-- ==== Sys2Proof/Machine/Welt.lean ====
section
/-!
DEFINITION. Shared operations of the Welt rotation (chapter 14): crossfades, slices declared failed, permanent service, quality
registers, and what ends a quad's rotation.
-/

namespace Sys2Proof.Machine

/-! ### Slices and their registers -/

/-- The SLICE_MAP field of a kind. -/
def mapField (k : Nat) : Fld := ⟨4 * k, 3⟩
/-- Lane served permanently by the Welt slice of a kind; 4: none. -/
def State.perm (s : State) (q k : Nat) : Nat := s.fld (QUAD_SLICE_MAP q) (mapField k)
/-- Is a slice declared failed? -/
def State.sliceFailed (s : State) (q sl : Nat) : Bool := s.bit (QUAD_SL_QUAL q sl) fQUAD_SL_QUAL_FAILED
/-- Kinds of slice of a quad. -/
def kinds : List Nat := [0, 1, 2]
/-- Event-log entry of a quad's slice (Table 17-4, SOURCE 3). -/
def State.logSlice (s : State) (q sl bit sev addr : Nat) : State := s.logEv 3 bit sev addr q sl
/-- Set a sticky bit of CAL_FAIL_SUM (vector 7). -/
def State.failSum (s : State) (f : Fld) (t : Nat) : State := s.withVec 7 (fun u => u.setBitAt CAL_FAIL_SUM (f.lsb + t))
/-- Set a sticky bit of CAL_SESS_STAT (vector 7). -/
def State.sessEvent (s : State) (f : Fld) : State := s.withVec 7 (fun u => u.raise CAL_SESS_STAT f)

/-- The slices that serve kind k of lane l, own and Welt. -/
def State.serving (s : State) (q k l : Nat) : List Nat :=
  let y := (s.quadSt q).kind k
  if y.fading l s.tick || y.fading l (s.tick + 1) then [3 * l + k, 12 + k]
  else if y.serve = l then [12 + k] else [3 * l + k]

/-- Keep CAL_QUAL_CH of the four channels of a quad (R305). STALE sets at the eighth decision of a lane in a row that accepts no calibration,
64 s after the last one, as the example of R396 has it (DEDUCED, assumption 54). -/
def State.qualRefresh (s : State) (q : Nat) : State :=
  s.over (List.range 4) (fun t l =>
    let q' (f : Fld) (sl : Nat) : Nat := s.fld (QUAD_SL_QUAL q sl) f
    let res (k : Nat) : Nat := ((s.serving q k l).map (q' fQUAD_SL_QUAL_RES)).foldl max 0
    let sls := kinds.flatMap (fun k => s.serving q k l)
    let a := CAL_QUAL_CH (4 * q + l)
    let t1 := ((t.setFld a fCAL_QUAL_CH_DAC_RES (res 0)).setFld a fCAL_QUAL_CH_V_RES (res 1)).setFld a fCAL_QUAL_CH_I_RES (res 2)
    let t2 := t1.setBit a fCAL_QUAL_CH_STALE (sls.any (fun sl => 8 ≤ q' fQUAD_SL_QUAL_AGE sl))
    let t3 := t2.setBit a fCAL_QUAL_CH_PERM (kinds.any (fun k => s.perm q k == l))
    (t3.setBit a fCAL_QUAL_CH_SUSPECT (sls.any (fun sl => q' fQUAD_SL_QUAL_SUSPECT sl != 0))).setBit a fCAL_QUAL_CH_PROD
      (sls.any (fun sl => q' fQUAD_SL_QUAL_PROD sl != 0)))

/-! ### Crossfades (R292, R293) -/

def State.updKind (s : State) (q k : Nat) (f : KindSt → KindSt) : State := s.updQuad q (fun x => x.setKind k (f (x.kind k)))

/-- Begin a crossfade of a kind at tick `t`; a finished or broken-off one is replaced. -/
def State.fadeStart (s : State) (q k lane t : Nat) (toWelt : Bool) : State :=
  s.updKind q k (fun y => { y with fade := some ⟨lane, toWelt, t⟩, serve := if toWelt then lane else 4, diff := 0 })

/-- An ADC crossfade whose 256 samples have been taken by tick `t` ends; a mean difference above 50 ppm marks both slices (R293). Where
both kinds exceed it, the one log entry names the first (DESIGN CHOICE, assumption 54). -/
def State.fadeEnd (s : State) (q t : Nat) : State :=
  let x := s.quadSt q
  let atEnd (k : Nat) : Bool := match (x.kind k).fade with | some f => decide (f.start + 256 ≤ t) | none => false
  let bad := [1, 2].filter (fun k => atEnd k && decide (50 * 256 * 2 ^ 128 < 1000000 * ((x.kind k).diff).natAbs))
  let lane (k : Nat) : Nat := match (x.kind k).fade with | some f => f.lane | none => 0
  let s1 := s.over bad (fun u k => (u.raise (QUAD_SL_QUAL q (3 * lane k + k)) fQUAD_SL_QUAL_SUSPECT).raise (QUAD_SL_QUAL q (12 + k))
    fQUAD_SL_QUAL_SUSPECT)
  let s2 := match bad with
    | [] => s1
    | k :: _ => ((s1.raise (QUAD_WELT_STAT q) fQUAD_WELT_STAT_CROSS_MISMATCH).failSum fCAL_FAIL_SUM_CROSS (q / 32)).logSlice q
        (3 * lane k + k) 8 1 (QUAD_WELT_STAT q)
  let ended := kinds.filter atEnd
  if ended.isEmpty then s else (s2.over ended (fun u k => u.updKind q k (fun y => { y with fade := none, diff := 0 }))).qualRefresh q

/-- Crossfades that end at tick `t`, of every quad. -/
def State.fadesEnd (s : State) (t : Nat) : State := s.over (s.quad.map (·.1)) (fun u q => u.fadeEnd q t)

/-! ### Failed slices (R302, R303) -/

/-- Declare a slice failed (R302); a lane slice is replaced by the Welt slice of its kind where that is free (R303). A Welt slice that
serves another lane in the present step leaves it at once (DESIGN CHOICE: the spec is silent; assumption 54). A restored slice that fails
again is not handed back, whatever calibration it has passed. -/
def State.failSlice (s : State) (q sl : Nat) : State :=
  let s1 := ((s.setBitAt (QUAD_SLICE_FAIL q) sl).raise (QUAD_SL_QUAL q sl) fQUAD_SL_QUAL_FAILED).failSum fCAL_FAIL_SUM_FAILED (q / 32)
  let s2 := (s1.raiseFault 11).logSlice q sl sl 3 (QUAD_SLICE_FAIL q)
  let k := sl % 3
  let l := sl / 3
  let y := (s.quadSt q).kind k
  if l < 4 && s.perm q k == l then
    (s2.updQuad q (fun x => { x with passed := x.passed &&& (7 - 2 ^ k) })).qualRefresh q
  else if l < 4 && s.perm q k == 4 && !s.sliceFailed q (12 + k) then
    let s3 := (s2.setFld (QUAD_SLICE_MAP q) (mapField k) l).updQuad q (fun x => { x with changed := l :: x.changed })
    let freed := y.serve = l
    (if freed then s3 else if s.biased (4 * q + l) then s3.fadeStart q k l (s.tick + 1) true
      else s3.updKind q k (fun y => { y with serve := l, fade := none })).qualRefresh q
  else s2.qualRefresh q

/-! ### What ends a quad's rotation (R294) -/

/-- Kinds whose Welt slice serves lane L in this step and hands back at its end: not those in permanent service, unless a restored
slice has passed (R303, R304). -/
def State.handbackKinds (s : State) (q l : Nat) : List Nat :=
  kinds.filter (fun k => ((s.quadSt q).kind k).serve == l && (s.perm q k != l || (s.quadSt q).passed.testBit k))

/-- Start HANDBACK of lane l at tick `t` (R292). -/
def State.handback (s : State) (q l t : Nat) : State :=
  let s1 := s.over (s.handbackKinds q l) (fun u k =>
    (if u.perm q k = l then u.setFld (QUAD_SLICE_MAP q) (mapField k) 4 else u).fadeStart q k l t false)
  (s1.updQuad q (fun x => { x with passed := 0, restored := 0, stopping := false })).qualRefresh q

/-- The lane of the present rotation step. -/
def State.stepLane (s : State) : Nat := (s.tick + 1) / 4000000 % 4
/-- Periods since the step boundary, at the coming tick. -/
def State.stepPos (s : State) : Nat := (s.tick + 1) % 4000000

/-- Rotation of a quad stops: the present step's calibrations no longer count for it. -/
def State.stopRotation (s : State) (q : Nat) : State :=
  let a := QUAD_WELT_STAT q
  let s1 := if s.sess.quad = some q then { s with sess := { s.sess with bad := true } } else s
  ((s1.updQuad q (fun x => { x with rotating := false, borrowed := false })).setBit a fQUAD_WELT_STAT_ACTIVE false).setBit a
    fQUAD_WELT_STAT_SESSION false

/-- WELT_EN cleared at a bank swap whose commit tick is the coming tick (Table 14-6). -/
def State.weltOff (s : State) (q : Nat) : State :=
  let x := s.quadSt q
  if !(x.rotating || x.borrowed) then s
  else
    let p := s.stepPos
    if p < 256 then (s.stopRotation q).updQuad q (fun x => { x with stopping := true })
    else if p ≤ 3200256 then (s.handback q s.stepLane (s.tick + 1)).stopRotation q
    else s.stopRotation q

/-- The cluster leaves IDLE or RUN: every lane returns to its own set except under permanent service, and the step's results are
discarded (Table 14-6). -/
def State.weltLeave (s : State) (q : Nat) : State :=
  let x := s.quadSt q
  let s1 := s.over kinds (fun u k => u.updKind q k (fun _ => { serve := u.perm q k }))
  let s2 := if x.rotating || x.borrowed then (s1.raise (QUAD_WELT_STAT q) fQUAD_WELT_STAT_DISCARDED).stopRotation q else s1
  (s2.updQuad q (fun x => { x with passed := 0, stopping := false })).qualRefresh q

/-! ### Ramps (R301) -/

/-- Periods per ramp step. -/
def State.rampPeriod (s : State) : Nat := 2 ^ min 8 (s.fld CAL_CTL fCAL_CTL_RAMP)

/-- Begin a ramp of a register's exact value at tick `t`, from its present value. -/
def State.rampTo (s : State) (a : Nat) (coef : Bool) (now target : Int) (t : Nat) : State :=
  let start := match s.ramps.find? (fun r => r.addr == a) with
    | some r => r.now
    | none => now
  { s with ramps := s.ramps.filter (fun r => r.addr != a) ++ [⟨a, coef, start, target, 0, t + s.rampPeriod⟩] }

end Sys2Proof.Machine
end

TASK DESCRIPTION:
All lines of the listing that contain the word "coming" should be copied out.

REPLY:
/-- Periods since the step boundary, at the coming tick. -/
/-- WELT_EN cleared at a bank swap whose commit tick is the coming tick (Table 14-6). -/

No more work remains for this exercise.